Removal of oxygen from CeO2 leads to formation of oxygen vacancies (empty cube) and reduced cations (grey balls with yellow patterns). These defect sites alter the phonon scattering, and thus, the thermal conductivity of the material, and can be manipulated reversibly in a controlled way.

The thermal properties of oxides are of interest for a number of important applications, including thermoelectrics, thermal barrier coatings, memristors, and fuel cells. MIT MRSEC researchers demonstrated, for the first time, the controllable impact of oxygen defects on the thermal conductivity of a reducible oxide. The thermal conductivity was modulated by varying the concentration of oxygen vacancies and reduced cations in oxide thin films treated under different annealing conditions. Changes in the oxygen non-stoichiometry led to a 50% reduction in thermal conductivity (from k = 6.62±0.61 to 3.82±0.51 W/m-K).
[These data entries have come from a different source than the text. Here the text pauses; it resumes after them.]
-- ==== Sys2Proof/Laws/PerInstr.lean ====
section
/-! SUPPORT. What is said of every instruction as syntax: how many bytes its encoding has (`spec/30_encoding.md`
rule R91), one lemma per row of the opcode table. -/

namespace Sys2Proof.Laws.EncodedLength

/-- The number of bytes of an instruction's encoding, `none` for a row without bits of its own: a frame has
6 bytes around its payload, a HEX line has 11 characters around the two of each data byte (R91), an
emitted line has its LF beside them (R222 to R224). -/
def expected : Instr → Option Nat
  | .sendrecv _ _ _ => none
  | .frameTx _ len _ => some (len.toNat + 6)
  | .rxStart => some 1
  | .rxSeq => none
  | .rxLen => none
  | .rxToken => some 1
  | .rxPayload => none
  | .rxCsum => none
  | .rxRestart _ _ _ => none
  | .rxStall _ _ => none
  | .hexdec _ _ => none
  | .recData _ data => some (11 + 2 * data.length)
  | .recEof _ data => some (11 + 2 * data.length)
  | .recEsa _ data => some (11 + 2 * data.length)
  | .recEla _ data => some (11 + 2 * data.length)
  | .recUnk _ _ data => some (11 + 2 * data.length)
  | .hexenc _ => none
  | .emitEla _ => some 16
  | .emitData _ d => some (12 + 2 * d.length)
  | .emitEof => some 12

/-- The encoding of a well-formed instruction has the length R91 gives it. -/
def Statement (i : Instr) : Prop :=
  i.wellFormed = true → (encode i).map List.length = expected i

theorem sendrecv (seq : Byte) (payload : List Byte) (timeout : Nat) :
    Statement (.sendrecv seq payload timeout) := fun _ => rfl

theorem frameTx (seq : Byte) (len : Half) (payload : List Byte) :
    Statement (.frameTx seq len payload) := by
  intro h
  have : payload.length = len.toNat := by simpa [Instr.wellFormed] using h
  simp [encode, expected, frameBytes_length, this]

theorem rxStart : Statement .rxStart := fun _ => rfl

theorem rxSeq : Statement .rxSeq := fun _ => rfl

theorem rxLen : Statement .rxLen := fun _ => rfl

theorem rxToken : Statement .rxToken := fun _ => rfl

theorem rxPayload : Statement .rxPayload := fun _ => rfl

theorem rxCsum : Statement .rxCsum := fun _ => rfl

theorem rxRestart (kind : EventKind) (actual expected : Byte) :
    Statement (.rxRestart kind actual expected) := fun _ => rfl

theorem rxStall (asked got : Nat) : Statement (.rxStall asked got) := fun _ => rfl

theorem hexdec (text : Text) (offset : Nat) : Statement (.hexdec text offset) := fun _ => rfl

theorem recData (addr : Half) (data : List Byte) : Statement (.recData addr data) := fun _ => by
  simp [encode, expected, recordLine_length]

theorem recEof (addr : Half) (data : List Byte) : Statement (.recEof addr data) := fun _ => by
  simp [encode, expected, recordLine_length]

theorem recEsa (addr : Half) (data : List Byte) : Statement (.recEsa addr data) := fun _ => by
  simp [encode, expected, recordLine_length]

theorem recEla (addr : Half) (data : List Byte) : Statement (.recEla addr data) := fun _ => by
  simp [encode, expected, recordLine_length]

theorem recUnk (rtype : Byte) (addr : Half) (data : List Byte) :
    Statement (.recUnk rtype addr data) := fun _ => by
  simp [encode, expected, recordLine_length]

theorem hexenc (lineSize : Nat) : Statement (.hexenc lineSize) := fun _ => rfl

theorem emitEla (v : Half) : Statement (.emitEla v) := fun _ => by
  simp [encode, expected, recordLine_length]

theorem emitData (a16 : Half) (d : List Byte) : Statement (.emitData a16 d) := fun _ => by
  simp [encode, expected, recordLine_length]
  omega

theorem emitEof : Statement .emitEof := fun _ => rfl

end Sys2Proof.Laws.EncodedLength
end

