/-- A data line inside one 64 KiB page (R70). -/
theorem ReadsBack.data {a16 : Half} {d : List Byte} {ls : Nat} (h : ReadsBack p m a elaDone out)
    (hcap : p.imgCap = none) (hlt : a < m.len) (hpage : pageAt m a elaDone = a / 65536)
    (hls : 1 ≤ ls) (hls' : ls ≤ 255) (hinside : a % 65536 + min ls (m.len - a) ≤ 65536)
    (ha16 : a16.toNat = a % 65536) (hlen : d.length = min ls (m.len - a))
    (hget : ∀ k, k < d.length → m.get (a + k) = some (d.getD k 0)) :
    ReadsBack p m (a + ls) false (out ++ (recordLine 0x00 a16 d ++ [Config.LF])) := by
  have hnext : pageAt m (a + ls) false = a / 65536 := by
    simp only [pageAt, Bool.false_eq_true, if_false]
    omega
  refine h.append fun rest u hu => ?_
  rw [hpage] at hu
  rw [hnext]
  exact hu.data hcap (by omega) hlt.le ha16 (by omega) hget

theorem ReadsBack.eof (h : ReadsBack p m a false out) (hw : m.wf = true) (ha : m.len ≤ a) :
    ReadsBackWhole p m (out ++ (Config.EOF_LINE ++ [Config.LF])) := by
  obtain ⟨k, u, hreach, hu⟩ := h.append (fun rest u hu => hu.eof) []
  obtain ⟨t, hreturn, hidle, hcmds, herr, himg, heab⟩ := hu.return hw ha
  rw [List.append_nil] at hreach
  refine ⟨_, t, hreach.trans hreturn, hidle, hcmds, herr, himg, heab.trans ?_⟩
  simp only [pageAt, Bool.false_eq_true, if_false, min_eq_right ha]

end

/-! ## The walk -/

/-- HEXENC in its walk, or returning or over with its text; the text is read back so far. -/
inductive Writing (p : Params) (m : Memory) (ls : Nat) (s : State) : Prop
  | walks {a : Nat} {elaDone : Bool} {out : Text} (hact : s.act = .encode elaDone)
      (ha : s.hic.encA = some a) (hls : s.hic.encLs = some ls) (hout : s.hic.txtOut = some out)
      (hdvd : ls ∣ a) (hela : elaDone = true → a < m.len ∧ atBoundary a = true)
      (hback : ReadsBack p m a elaDone out)
  | written {out : Text} (hact : s.act = .ret .hic ∨ s.act = .idle) (hout : s.hic.txtOut = some out)
      (hback : ReadsBackWhole p m out)

/-- What HEXENC leaves as it is until it returns. -/
structure EncodeFrame (m : Memory) (s : State) : Prop where
  resetReq : s.env.resetReq = false
  cmds : s.env.cmds = []
  err : s.hic.err = .none
  img : s.hic.img = m

section
variable {p : Params} {m : Memory} {ls : Nat} {s : State}

/-- An address of the walk is followed by a whole line in its 64 KiB page, or by the end of the
Image (R70, R225). -/
theorem line_inside_page {a : Nat} (hdvd : ls ∣ a) (hdomain : ls ∣ 65536 ∨ m.len ≤ 65536)
    (hlt : a < m.len) : a % 65536 + min ls (m.len - a) ≤ 65536 := by
  rcases hdomain with hdiv | hsmall
  · have hmod : ls ∣ a % 65536 := (Nat.dvd_mod_iff hdiv).2 hdvd
    have hle : ls ≤ 65536 - a % 65536 := Nat.le_of_dvd (by omega) (Nat.dvd_sub hdiv hmod)
    omega
  · omega

/-- Every step of the walk writes a line that is read back. -/
theorem writing_step (hw : m.wf = true) (hcap : p.imgCap = none)
    (hdomain : encodeRefused ls m.len = false) (hframe : EncodeFrame m s)
    (hs : Writing p m ls s) (hbusy : s.act ≠ .idle) :
    ∃ t, step s = .next t ∧ work t < work s ∧ EncodeFrame m t ∧ Writing p m ls t := by
  obtain ⟨hreset, hcmds, herr, rfl⟩ := hframe
  obtain ⟨h1, h255, hmax, hdiv⟩ := encodeRefused_eq_false_iff.1 hdomain
  cases hs with
  | @walks a elaDone out hact ha hls hout hdvd hela hback =>
    have hholds : EncodeHolds s.hic elaDone := ⟨ls, a, out, hls, ha, hout, hdomain, hdvd, hela⟩
    have hlower : ∀ {t}, step s = .next t → work t < work s := fun h =>
      (step_round hreset hact h).work_lt hact hholds
    obtain ⟨hstepEla, hstepData, hstepEof⟩ :=
      walkEmitsTheImageInOrder s a ls elaDone out hreset hact ha hls hout
    by_cases hend : s.hic.img.len ≤ a
    · obtain rfl : elaDone = false := Bool.eq_false_iff.2 fun h => Nat.not_lt.2 hend (hela h).1
      obtain ⟨line, hemit, hstep⟩ := hstepEof hend
      obtain rfl := Option.some.inj hemit
      exact ⟨_, hstep, hlower hstep, ⟨hreset, hcmds, herr, rfl⟩,
        .written (.inl rfl) rfl (hback.eof hw hend)⟩
    have hlt : a < s.hic.img.len := Nat.not_le.1 hend
    by_cases hline : a = 0 ∨ a % 65536 ≠ 0 ∨ elaDone = true
    · have hpage : pageAt s.hic.img a elaDone = a / 65536 := by
        unfold pageAt
        split_ifs with hdone
        · rfl
        · have := (or_assoc.2 hline).resolve_right hdone
          omega
      obtain ⟨d, hdlen, hget⟩ := exists_lineData ls hlt
      obtain ⟨line, hemit, hstep⟩ := hstepData (encodeLow a) d hlt hline h1 h255
        (BitVec.toNat_ofNat _ _) hdlen hget
      obtain rfl := Option.some.inj hemit
      exact ⟨_, hstep, hlower hstep, ⟨hreset, hcmds, herr, rfl⟩, .walks rfl rfl hls rfl
        ((Nat.dvd_add_left (dvd_refl ls)).2 hdvd) nofun (hback.data hcap hlt hpage h1 h255
          (line_inside_page hdvd hdiv hlt) (BitVec.toNat_ofNat _ _) hdlen hget)⟩
    · push Not at hline
      obtain ⟨hpos, hmod, hdone⟩ := hline
      obtain rfl : elaDone = false := Bool.eq_false_iff.2 hdone
      have hhigh : (encodeHigh a).toNat = a / 65536 := by
        rw [encodeHigh, BitVec.toNat_ofNat]
        omega
      obtain ⟨line, hemit, hstep⟩ :=
        hstepEla (encodeHigh a) hlt hmax (Nat.pos_of_ne_zero hpos) hmod rfl hhigh
      obtain rfl := Option.some.inj hemit
      exact ⟨_, hstep, hlower hstep, ⟨hreset, hcmds, herr, rfl⟩, .walks rfl ha hls rfl hdvd
        (fun _ => ⟨hlt, atBoundary_iff.2 ⟨Nat.pos_of_ne_zero hpos, hmod⟩⟩) (hback.ela hhigh)⟩
  | written hact hout hback =>
    have hact := hact.resolve_right hbusy
    have hstep := step_of_outcome (fetch_ret hreset hact)
    refine ⟨_, hstep, ?_, ⟨hreset, hcmds, herr, rfl⟩, .written (.inr rfl) hout hback⟩
    rw [work, work, hact]
    exact Nat.one_pos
This work demonstrates the ability to reversibly vary the thermal conductivity of a given material by control of oxygen non-stoichiometry and thus points to the possibility for in situ control of phonon transport via control of the oxygen vacancy concentration.

Luckyanova, M., Chen, D., Ma, W., Tuller, H., Chen, G., Yildiz, B. “Thermal Conductivity Control By Oxygen Defect Concentration Modification In Reducible Oxides: The Case Of Pr0.1Ce0.9O2-d Thin Films”, Applied Physics Letters, 104, 061911 (2014).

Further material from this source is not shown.